Healthcare systems across high-income economies [1] are plagued by similar challenges, including an aging population, the increasing burden of chronic disease, and spiraling healthcare costs. David Kindig and Greg Stoddart defined population health as “the health outcomes of a group of individuals, including the distribution of such outcomes within the group” [2], and there has been a deliberate move towards population health management to address much of these challenges. Population health management efforts do not just target populations that are sick or the hospitalized (“patient” population). It also involves ensuring that healthy populations receive preventive services to avoid onset of disease. In this editorial we consider this global move towards population health management in the context of Singapore’s HealthierSG initiative. HealthierSG was announced by the Minister for Health in March 2022 and is a step forward in Singapore’s population health journey [3].

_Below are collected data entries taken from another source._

/-- COLD_RESET, WARM_RESET, PW1_ENTRY, PW2_EXIT, POWER_REMOVAL, CLOCK_CHANGE, THERMAL_STOP, SCRUB_PASS, SERDES_RECALIBRATION, TELEMETRY_WRITE and
HBM_ROW_REMAP (R157, R161, R453, R458 to R462).  Either reset ends every configuration and empties every queue, and core 0 starts where verified
firmware begins; a cold reset verifies the image that came last and leaves no byte of the device written and no block secure; a warm one keeps
memory, worlds, firmware and the black box, and CYCLES starts again.  A cell's capacity only falls, where SRAM is repaired (log entry 15).  The
clock steps down at 105 °C or above 2,800 W, and up below 100 °C and 2,700 W.

Of this the model chooses: which inputs arrive, and when (log entry 2); that the device's memory reads 0 after a cold reset (log entry 10); what
an image holds and that a cold reset takes it by digest, key, signature and counter (log entry 6); that a THERMAL entry is recorded in basin
0 (log entries 7 and 27); what a warm reset keeps and where telemetry is written (log entry 43); and the bound on the host's HBM (log entry 62). -/
def Obligations.ResetsAndPower : Prop :=
  ∀ (s : State),
    (let fw := s.fwNew.getD s.fw
      let ok := match s.fwNew with | some i => fwAccepted i | none => s.fwOk
      ∃ t, exec .coldReset s = .next t ∧ t.cfgs = [] ∧ t.queues = [] ∧ t.blocks = [] ∧ t.regions = [] ∧ t.power = .pw0 ∧ t.fw = fw ∧ t.fwNew = none ∧
      t.hdm ≤ 512 * 2 ^ 30 ∧ (∀ a, isLocal a = true → memByte t a = 0) ∧ (∀ a, placeOf a = .host → memByte t a = memByte s a) ∧
      (∀ c, (getCell t c).hcap ≤ (getCell s c).hcap ∧ (Config.repairs s.tick = [] → (getCell t c).hcap = (getCell s c).hcap) ∧ (getCell t c).cfg = 0) ∧
      (∀ u, u ≠ 1024 → (getCtl t u).mode = .idle) ∧
      t.fwOk = ok ∧ (ok = true → (getCtl t 1024).mode = .running ∧ (getCtl t 1024).pc = fw.entry.toNat) ∧
      (ok = false → (getCtl t 1024).mode = .idle)) ∧
    (∀ i, fwAccepted i = true ↔ sha256 (i.body.map (·.toNat)) = i.digest.toNat ∧
      sha256 (Config.keyBytes i.modulus.toNat i.exponent) = Config.keyDigest ∧
      rsaVerifies i.modulus.toNat i.exponent i.signature.toNat i.digest.toNat = true ∧ Config.rollback ≤ i.version.toNat) ∧
    (s.power ≠ .pw3 → s.power ≠ .hot →
      ∃ t, exec .warmReset s = .next t ∧ t.cfgs = [] ∧ t.queues = [] ∧ t.placement = [] ∧ t.drains = [] ∧ t.power = .pw0 ∧ t.cycles = 0 ∧
        t.regions = s.regions ∧ t.blocks = s.blocks ∧ t.timens = s.timens ∧ t.fw = s.fw ∧ t.fwOk = s.fwOk ∧ t.fwNew = s.fwNew ∧
        (∀ u, u ≠ 1024 → (getCtl t u).mode = .idle) ∧
        (s.fwOk = true → (getCtl t 1024).mode = .running ∧ (getCtl t 1024).pc = s.fw.entry.toNat) ∧ (s.drains = [] → t.mem = s.mem) ∧
        (s.drains = [] → Config.repairs s.tick = [] → (∀ e, e ∈ s.cells → e.2.hcap = 32) → t.bbox = s.bbox)) ∧
    (pw1Due s = true →
      exec .pw1Entry s = .next (if s.pwreq = 2 then { fullClock s with power := .pw2, pwreq := 0 } else { fullClock s with power := .pw1 })) ∧
    (wakeDue s = true → ∃ t, exec .pw2Exit s = .next t ∧ t.power = .pw0 ∧ t.pwreq = 0 ∧ t.doorbells = [] ∧ t.ctls = s.ctls ∧ SameMem s t ∧
      t.work = s.work.map awake ∧ (s.doorbells = [] → t.queues = s.queues)) ∧
    exec .powerRemoval s = .next { s with power := .pw3 } ∧
    (∀ m d, s.power = .pw0 → 525 ≤ m → m ≤ 1050 →
      (m + 25 = s.clock ∧ (840 ≤ d ∨ 2800 < Config.power s.tick) ∨ m = s.clock + 25 ∧ d < 800 ∧ Config.power s.tick < 2700) →
      ∃ t, exec (.clockChange m d) s = .next t ∧ t = { s with clock := m, bbox := t.bbox, msix := t.msix } ∧ tget 0 t.msix 2 = tget 0 s.msix 2 + 1 ∧
        (tget {} t.bbox 0).seq = (tget {} s.bbox 0).seq + 1) ∧
    (∀ d, 944 ≤ d → ∃ t, exec (.thermalStop d) s = .next t ∧ t = { s with power := .hot, bbox := t.bbox, msix := t.msix } ∧
      (tget {} t.bbox 0).seq = (tget {} s.bbox 0).seq + 1 ∧ tget 0 t.msix 2 = tget 0 s.msix 2 + 1) ∧
    (∀ h, ∃ t, exec (.scrubPass h) s = .next t ∧ t = { s with bbox := t.bbox, passes := t.passes, passesHbm := t.passesHbm } ∧
      t.passes = (if h then s.passes else s.passes + 1) ∧ t.passesHbm = (if h then s.passesHbm + 1 else s.passesHbm) ∧ (s.poison = [] → t.bbox = s.bbox)) ∧
    (∀ p, exec (.serdesRecalibration p) s = .next s) ∧
    (∀ b, Ev s .telemetryWrite b → b < 4 → s.telbase ≠ 0 →
      exec .telemetryWrite s = .next (putRecord s (spaceSrc 2000 0 false) (s.telbase.toNat + 64 * b) (telemetryWords s b))) ∧
    ∀ k r, ∃ t, exec (.hbmRowRemap k r) s = .next t ∧ t = { s with bbox := t.bbox }
end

Key Aspects of Population Health Management

Globally, there has been a shift away from treating patients episodically in acute hospitals. There is an increasing focus on looking after the population at large, keeping them as healthy as possible across their lifespan in the community. This requires considerable transformation of the healthcare delivery system, and we are seeing many systems growing services in the community and expanding transitional care services to help patients stay out of the hospital. Primary care plays a critical role, with multi-disciplinary teams of care managers, pharmacists, nurses, social workers, and allied health staff, rising to the challenge of providing preventive care.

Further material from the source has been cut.